FIG 4.

Binding of immunized-goat antisera and MAbs to linear-synthetic biotinylated peptides by ELISA. (A and B) Human MAbs (HC33.4, HC84.26, and human IgG1 isotype control B6) at 5 μg/ml (A) or immunized-goat antisera from G757 diluted 1:50 (B) were incubated with biotinylated peptides precaptured in NeutrAvidin-coated microtiter plate wells. Two peptides from E2 (aa 409 to 423 and aa 433 to 447) and an irrelevant (Irr) biotinylated peptide of similar length were used (see Materials and Methods for the sequences). Binding was detected with species-specific AP-conjugated secondary antibodies. The results are presented as fold binding signal to peptide over the cutoff value. The cutoff value was determined by the mean binding to the same peptide plus 3 standard deviations by either G757 Pre (A) or human IgG1 isotype control MAb B6 (B). (C) The ability of goat sera to compete with MAb binding to peptide was determined. Diluted goat antisera were added to wells containing peptide for 1 hour, followed by incubation of the MAb at 5 μg/ml.
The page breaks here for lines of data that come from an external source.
-- ==== Sys2Proof/Machine/State.lean ====
section
/-! DEFINITION. The state of an LZX-8 module: everything the spec names, as plain data. Tables are keyed by the numbers
the spec gives: a plot by its global id (R6), a slot by 8 x plot + slot, a port by 16 x plot + port, a region by
256 x instance + index, a queue by 256 x session + queue. -/

namespace Sys2Proof.Machine

/-- Memory under its physical addresses (R10, R76): the bytes that differ from what nobody has written (log 1), the 32-bit words by
address / 4 whose validity (R69) does, full granules of scratchpad (R157) by address / 16. -/
structure Memory where
  cells : List Host.Cell
  odd : NSet
  full : NSet
  deriving DecidableEq, Repr

/-- A trap's cause, TVAL and TINFO (R388, R391). -/
structure Trap where
  cause : BitVec 8
  tval : Word
  tinfo : Word
  deriving DecidableEq, Repr

/-- A pending asynchronous trap, in the order of R387. -/
inductive PendKind where
  | watchdog | config | die | drn | word
  deriving DecidableEq, Repr

/-- A pending asynchronous trap. -/
structure Pend where
  kind : PendKind
  trap : Trap
  deriving DecidableEq, Repr

/-- One entry of the loop stack (R320). -/
structure LoopEnt where
  first : Word
  last : Word
  remaining : BitVec 32
  deriving DecidableEq, Repr

/-- An actor slot (R22, R27, R344, R396). `arrGen` holds the generations of its arrivals at barriers, `bwait` the barrier and the generation it
waits for in BWAIT (R366), `barAbort` the one whose abort it is to take there (R353), `loading` the container whose regions its CONFIG is writing, the variant chosen and whether it is adapted (R248), `resumed` the SLOT_RESUME
that waits for it to issue (R417). -/
structure Slot where
  g : Tab Val
  a : Tab Val
  v : Tab VReg
  q : Tab (BitVec 128)
  pc : Word
  firing : Bool
  held : Bool
  loops : List LoopEnt
  cntld : BitVec 16
  cntst : BitVec 16
  cntcp : BitVec 16
  cnttl : BitVec 16
  permits : BitVec 8
  credits : BitVec 16
  fcount : Word
  fpctl : Word
  fpstat : Word
  mqdst : Word
  prioFloor : BitVec 2
  prioEff : BitVec 2
  prioBase : BitVec 2
  firewd : Word
  barwd : Word
  vprog : Word
  tcause : Word
  tepc : Word
  tval : Word
  tinfo : Word
  tvec : Word
  fxsel : Word
  ticket : BitVec 16
  passed : Nat
  waited : Nat
  pend : List Pend
  fstart : Nat
  wdFired : Bool
  arrGen : Tab (BitVec 32)
  idleEnd : Option Nat
  wait : Option Nat
  bwait : Option (BitVec 8 × BitVec 32)
  barAbort : Option (BitVec 8 × BitVec 32)
  bad : List (BitVec 3 × BitVec 5 × BitVec 4)
  actor : Option (Nat × Nat)
  doneOwed : List (Nat × Nat)
  qsrc : Tab (BitVec 12)
  loading : Option (List Word × Nat × Bool)
  resumed : Option Nat
  deriving DecidableEq, Repr

/-- An entry of a plot's translation cache (R91). `page` is the address without its offset, `big` a 32-MiB page. -/
structure Tlb where
  asid : BitVec 12
  glob : Bool
  big : Bool
  page : Nat
  pa : BitVec 48
  host : Bool
  atm : Bool
  x : Bool
  w : Bool
  r : Bool
  deriving DecidableEq, Repr

/-- A trigger table entry (R354): owner, condition, handler and pending count. -/
structure Trigger where
  inst : Nat
  kind : BitVec 2
  off : BitVec 19
  threshold : BitVec 16
  ctr : BitVec 4
  event : BitVec 8
  handler : Option (BitVec 3)
  pending : BitVec 16
  deriving DecidableEq, Repr

/-- An arrival counter (R225). -/
structure Arrival where
  count : BitVec 16
  batch : BitVec 16
  seen : Word
  deriving DecidableEq, Repr

/-- A message flit (R151, R152): its destination plot and slot, its value, the plot and slot that sent it and its QoS class (R146). -/
structure Flit where
  plot : Nat
  slot : Nat
  val : Val
  src : Nat
  sender : Nat
  cls : BitVec 2
  deriving DecidableEq, Repr

/-- A cell plot: L1 lines, instruction cache words, translation cache, receive FIFO, stream queue tickets, arcs with those who
wait for them (a slot, or 8 + a word) and the increments that wait for their counter to fall below 255 (R206), arrival counters, triggers, guidon nodes, service mode. -/
structure Plot where
  inst : Option Nat
  asid : BitVec 12
  root : BitVec 48
  l1size : Nat
  l1 : Tab (List W32)
  icache : Tab W32
  tlb : List Tlb
  fifo : List Flit
  queue : List Nat
  arcs : Tab (BitVec 8)
  arcq : Tab (List Nat)
  owed : List Nat
  arrivals : Tab Arrival
  triggers : Tab Trigger
  nodes : Tab (Nat × Nat)
  region : Option Nat
  awake : Bool
  service : Bool
  deriving DecidableEq, Repr

/-- What a request does at its home (R188, R190, R193, R197, R200, R203). `n` counts bytes; `k` is the selector. -/
inductive Op where
  | ld (n : Nat) (signed : Bool)
  | ldv (fmt : BitVec 4)
  | sqld
  | ldfe (clr : Bool)
  | feq
  | st (n : Nat)
  | stv
  | stfe
  | feset (full : Bool)
  | amo (k : BitVec 4) (wide : Bool)
  | red (k : BitVec 4) (wide : Bool)
  deriving DecidableEq, Repr

/-- Where a request's result goes. -/
inductive Dest where
  | none
  | g (n : GReg)
  | v (n : VNum)
  | q (n : QNum)
  deriving DecidableEq, Repr

/-- How far a request has come (R324): at its issuer, left as a counted packet, parked at its home (fault id), performed
at its home with the answer under way, answered. -/
inductive Stage where
  | issued
  | sent
  | parked (fid : Nat)
  | answering (stamp : List (BitVec 10))
  | served
  deriving DecidableEq, Repr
The MAb and the target peptide are indicated. Binding of the MAbs was detected, and the percent MAb binding in the presence of G757 antisera was normalized to binding in the presence of G757 Pre. The error bars show standard deviations of all replicates from at least two independent experiments done in triplicate. Statistical evaluation comparing the competition with the binding of MAbs to target peptide or irrelevant peptide was performed using a two-tailed unpaired t test, and the P values are shown.